Collected data:
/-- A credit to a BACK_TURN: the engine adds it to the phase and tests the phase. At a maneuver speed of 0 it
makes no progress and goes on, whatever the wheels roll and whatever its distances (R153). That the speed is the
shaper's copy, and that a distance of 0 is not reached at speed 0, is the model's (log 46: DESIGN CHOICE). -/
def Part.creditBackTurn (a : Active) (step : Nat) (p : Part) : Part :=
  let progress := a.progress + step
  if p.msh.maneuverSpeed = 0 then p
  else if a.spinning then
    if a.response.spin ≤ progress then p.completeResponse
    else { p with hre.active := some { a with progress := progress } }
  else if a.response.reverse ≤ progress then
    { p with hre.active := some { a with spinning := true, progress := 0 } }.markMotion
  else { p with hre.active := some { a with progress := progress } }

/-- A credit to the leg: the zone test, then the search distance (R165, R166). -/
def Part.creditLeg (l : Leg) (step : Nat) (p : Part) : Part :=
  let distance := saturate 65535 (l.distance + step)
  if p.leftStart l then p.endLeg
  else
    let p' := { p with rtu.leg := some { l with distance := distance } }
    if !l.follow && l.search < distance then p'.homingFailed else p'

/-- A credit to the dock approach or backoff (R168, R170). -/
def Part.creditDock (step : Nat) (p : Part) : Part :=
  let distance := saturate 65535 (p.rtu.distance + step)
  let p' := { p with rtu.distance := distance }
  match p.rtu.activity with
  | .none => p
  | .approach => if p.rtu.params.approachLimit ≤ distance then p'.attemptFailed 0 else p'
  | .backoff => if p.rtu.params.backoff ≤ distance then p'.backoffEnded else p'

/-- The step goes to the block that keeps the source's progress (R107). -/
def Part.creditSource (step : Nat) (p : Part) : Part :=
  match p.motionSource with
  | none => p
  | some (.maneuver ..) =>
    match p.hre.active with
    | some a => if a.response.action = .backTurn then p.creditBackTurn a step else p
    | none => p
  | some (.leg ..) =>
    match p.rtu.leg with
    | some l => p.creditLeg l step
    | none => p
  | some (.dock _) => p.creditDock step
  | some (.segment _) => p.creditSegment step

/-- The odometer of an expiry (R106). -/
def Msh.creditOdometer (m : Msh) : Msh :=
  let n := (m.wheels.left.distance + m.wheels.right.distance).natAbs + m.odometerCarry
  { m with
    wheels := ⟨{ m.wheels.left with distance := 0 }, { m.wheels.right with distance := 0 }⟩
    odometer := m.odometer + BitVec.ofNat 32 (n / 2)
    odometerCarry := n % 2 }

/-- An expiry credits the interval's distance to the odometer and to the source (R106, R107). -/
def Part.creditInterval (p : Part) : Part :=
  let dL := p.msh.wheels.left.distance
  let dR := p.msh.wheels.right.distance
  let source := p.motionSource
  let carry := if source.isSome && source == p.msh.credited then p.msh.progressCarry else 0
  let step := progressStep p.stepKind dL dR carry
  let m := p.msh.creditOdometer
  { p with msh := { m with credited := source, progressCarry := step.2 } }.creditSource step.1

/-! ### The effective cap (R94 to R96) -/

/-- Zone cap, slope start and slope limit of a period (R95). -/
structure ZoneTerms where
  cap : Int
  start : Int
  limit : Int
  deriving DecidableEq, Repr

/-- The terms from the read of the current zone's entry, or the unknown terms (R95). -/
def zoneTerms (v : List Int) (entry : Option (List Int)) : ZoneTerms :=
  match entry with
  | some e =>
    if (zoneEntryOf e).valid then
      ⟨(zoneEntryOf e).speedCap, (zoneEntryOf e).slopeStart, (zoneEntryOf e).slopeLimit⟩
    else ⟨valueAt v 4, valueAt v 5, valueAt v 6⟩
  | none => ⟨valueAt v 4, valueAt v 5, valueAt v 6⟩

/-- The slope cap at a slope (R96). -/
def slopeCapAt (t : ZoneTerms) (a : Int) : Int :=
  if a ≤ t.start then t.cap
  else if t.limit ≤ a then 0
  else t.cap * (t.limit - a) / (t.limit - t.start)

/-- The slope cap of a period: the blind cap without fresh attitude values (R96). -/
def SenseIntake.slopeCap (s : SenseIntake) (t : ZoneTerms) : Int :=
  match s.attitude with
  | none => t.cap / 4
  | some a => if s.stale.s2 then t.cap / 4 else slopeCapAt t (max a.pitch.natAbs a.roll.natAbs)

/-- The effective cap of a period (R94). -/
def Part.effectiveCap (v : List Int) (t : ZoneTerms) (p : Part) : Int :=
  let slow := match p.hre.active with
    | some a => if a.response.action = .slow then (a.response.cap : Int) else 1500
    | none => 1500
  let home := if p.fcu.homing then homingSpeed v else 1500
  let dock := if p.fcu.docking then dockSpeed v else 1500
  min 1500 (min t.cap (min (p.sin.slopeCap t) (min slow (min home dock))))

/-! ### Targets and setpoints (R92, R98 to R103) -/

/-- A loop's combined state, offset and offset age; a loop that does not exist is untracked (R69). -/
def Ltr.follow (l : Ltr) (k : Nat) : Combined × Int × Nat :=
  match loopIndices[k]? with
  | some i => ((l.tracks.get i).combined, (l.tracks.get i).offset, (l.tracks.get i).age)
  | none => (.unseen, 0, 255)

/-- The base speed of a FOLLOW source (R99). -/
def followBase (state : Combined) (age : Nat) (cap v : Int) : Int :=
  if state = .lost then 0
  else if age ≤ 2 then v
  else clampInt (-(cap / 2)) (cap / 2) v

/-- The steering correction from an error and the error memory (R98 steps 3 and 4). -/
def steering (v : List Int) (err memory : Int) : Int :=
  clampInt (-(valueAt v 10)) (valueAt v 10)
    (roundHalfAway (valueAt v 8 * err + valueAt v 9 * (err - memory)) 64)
--
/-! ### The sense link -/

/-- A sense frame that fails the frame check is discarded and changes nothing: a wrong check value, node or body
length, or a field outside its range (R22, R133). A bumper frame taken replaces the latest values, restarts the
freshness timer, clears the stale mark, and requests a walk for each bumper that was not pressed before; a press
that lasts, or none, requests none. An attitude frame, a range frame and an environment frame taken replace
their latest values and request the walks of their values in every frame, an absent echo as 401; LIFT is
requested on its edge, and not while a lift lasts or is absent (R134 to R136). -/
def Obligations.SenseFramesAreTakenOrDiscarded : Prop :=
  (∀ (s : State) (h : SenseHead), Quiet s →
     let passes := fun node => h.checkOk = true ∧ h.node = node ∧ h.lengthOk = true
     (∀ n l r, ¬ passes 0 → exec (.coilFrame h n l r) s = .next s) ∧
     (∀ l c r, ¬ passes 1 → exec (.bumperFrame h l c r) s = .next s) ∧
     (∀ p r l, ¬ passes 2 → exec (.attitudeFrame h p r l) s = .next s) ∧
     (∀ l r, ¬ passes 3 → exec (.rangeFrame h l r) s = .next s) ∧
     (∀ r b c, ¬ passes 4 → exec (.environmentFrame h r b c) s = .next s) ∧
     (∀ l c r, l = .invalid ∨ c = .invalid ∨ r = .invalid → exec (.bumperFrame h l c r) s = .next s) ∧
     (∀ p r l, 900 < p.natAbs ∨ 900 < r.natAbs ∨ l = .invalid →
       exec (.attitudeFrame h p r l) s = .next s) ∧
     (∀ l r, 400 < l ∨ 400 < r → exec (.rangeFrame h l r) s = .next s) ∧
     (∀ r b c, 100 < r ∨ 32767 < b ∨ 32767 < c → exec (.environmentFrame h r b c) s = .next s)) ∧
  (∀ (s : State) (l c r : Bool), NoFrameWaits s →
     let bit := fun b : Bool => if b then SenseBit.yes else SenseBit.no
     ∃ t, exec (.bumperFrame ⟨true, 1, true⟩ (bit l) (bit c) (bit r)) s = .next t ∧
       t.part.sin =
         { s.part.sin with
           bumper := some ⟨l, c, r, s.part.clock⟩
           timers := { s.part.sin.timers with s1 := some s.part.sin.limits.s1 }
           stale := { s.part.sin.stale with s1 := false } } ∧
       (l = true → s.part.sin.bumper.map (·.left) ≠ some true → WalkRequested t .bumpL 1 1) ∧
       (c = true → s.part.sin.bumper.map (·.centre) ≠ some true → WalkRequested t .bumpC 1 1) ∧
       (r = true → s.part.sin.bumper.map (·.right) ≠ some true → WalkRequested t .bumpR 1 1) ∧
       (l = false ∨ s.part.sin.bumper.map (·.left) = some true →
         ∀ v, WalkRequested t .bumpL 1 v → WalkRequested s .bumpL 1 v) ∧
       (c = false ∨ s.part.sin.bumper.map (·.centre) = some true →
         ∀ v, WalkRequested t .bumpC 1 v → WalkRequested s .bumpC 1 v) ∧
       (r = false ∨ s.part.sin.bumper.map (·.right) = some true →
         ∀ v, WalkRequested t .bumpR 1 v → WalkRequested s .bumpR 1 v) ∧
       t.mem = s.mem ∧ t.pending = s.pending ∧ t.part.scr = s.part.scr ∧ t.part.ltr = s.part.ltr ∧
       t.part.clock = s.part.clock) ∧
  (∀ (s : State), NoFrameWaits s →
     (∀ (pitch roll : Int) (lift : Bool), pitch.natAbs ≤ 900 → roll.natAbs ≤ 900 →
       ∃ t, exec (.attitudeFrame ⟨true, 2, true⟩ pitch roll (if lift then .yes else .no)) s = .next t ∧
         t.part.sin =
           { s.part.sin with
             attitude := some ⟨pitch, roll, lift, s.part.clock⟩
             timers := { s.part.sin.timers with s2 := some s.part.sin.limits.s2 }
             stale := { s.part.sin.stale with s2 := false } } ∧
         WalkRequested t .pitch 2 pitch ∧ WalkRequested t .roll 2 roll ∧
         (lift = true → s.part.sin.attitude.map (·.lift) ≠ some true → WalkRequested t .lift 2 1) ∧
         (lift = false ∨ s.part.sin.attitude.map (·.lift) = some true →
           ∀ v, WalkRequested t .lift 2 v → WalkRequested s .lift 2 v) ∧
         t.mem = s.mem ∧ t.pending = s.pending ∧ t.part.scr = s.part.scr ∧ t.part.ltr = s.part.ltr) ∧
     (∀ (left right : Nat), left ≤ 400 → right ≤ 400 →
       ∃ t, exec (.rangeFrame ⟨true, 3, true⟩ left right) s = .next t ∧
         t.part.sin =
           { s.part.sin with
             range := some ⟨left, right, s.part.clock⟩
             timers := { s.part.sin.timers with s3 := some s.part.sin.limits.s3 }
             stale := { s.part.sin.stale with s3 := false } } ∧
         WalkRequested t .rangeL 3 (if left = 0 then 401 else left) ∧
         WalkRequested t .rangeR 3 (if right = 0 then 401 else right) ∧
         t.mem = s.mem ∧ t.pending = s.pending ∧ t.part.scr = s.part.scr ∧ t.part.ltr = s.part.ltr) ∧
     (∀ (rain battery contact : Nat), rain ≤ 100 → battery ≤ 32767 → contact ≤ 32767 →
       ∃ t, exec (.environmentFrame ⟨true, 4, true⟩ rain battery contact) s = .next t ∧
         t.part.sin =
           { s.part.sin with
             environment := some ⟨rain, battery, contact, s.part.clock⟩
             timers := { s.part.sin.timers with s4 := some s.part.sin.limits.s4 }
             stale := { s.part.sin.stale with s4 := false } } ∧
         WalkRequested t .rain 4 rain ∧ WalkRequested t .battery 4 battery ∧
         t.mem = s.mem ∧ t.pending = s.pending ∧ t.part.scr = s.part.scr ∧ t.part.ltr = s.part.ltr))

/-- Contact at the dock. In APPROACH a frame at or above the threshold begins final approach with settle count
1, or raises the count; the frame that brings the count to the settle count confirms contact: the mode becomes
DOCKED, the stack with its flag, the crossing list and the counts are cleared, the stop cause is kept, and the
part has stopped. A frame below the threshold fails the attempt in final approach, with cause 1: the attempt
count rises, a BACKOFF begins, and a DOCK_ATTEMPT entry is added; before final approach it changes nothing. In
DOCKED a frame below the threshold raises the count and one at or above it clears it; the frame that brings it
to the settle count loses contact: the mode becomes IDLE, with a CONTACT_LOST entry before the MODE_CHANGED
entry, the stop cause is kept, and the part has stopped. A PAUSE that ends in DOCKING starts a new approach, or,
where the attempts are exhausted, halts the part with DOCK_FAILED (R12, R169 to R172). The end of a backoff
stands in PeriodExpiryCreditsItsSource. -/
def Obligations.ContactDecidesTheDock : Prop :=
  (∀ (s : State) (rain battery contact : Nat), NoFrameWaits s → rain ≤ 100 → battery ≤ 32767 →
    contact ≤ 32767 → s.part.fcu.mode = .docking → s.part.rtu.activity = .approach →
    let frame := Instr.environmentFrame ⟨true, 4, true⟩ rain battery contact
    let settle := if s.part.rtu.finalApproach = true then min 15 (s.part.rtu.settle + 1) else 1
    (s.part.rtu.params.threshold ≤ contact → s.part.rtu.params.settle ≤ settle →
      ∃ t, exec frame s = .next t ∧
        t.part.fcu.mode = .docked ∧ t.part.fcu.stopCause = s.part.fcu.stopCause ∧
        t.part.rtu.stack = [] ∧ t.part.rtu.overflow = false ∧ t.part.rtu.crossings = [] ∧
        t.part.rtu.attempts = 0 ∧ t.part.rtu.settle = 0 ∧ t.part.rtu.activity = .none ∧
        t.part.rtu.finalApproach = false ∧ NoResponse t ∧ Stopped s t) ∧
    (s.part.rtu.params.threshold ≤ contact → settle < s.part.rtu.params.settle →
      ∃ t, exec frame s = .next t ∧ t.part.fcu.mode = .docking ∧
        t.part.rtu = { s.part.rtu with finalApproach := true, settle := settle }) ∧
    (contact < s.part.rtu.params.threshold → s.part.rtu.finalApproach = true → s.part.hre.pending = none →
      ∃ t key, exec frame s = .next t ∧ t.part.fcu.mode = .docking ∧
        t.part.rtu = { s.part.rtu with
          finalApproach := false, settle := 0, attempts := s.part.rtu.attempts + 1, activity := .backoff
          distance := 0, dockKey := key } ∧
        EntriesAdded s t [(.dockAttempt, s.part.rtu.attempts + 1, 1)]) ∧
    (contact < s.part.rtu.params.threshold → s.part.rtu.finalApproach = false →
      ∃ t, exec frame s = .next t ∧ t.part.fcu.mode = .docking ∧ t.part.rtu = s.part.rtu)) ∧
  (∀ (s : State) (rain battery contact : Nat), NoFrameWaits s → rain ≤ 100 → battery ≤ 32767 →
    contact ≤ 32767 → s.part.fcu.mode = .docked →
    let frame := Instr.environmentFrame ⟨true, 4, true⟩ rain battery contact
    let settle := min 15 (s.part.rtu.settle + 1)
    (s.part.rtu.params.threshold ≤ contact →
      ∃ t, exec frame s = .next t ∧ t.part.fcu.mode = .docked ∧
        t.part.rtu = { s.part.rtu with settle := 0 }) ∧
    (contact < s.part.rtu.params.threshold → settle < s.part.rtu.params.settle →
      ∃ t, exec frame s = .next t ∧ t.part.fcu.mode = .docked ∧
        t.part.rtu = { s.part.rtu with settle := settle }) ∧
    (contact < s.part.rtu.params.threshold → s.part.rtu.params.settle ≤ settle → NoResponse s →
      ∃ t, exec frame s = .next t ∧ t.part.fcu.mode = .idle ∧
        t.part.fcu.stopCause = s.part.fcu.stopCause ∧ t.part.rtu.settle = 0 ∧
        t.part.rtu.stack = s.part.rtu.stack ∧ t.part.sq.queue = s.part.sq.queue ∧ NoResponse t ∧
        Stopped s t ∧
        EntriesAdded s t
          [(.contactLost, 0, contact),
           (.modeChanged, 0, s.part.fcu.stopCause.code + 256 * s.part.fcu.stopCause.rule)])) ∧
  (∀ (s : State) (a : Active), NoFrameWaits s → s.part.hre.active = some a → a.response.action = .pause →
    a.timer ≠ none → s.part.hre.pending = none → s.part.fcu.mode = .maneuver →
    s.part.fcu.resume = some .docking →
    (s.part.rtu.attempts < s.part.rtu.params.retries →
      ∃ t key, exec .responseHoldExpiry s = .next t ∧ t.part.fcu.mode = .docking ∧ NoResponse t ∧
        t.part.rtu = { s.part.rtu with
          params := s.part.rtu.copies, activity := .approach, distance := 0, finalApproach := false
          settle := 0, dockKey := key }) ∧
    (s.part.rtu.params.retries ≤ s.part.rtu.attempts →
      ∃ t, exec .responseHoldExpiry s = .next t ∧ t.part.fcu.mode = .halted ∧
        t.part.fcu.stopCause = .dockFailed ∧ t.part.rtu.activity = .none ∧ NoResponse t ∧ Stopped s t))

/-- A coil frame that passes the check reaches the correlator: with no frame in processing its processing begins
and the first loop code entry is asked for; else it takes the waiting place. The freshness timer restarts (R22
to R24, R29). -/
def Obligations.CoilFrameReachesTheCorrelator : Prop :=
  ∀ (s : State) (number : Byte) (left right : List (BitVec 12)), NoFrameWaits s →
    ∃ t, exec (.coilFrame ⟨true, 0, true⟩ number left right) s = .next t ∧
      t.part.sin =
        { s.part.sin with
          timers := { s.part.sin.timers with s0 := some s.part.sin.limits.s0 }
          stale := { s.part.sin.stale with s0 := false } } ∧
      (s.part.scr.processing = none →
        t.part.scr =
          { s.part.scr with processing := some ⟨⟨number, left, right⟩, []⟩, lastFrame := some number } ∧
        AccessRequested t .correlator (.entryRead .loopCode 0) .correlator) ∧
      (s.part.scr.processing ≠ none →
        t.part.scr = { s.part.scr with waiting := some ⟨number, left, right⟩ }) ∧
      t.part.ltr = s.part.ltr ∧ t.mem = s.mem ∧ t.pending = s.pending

Task to complete: The lines above, starting at the one with "m with credited" and ending at the one with "else t.cap *", are the only ones to return, exactly as written.

Answer to the exercise:
  { p with msh := { m with credited := source, progressCarry := step.2 } }.creditSource step.1

/-! ### The effective cap (R94 to R96) -/

/-- Zone cap, slope start and slope limit of a period (R95). -/
structure ZoneTerms where
  cap : Int
  start : Int
  limit : Int
  deriving DecidableEq, Repr

/-- The terms from the read of the current zone's entry, or the unknown terms (R95). -/
def zoneTerms (v : List Int) (entry : Option (List Int)) : ZoneTerms :=
  match entry with
  | some e =>
    if (zoneEntryOf e).valid then
      ⟨(zoneEntryOf e).speedCap, (zoneEntryOf e).slopeStart, (zoneEntryOf e).slopeLimit⟩
    else ⟨valueAt v 4, valueAt v 5, valueAt v 6⟩
  | none => ⟨valueAt v 4, valueAt v 5, valueAt v 6⟩

/-- The slope cap at a slope (R96). -/
def slopeCapAt (t : ZoneTerms) (a : Int) : Int :=
  if a ≤ t.start then t.cap
  else if t.limit ≤ a then 0
  else t.cap * (t.limit - a) / (t.limit - t.start)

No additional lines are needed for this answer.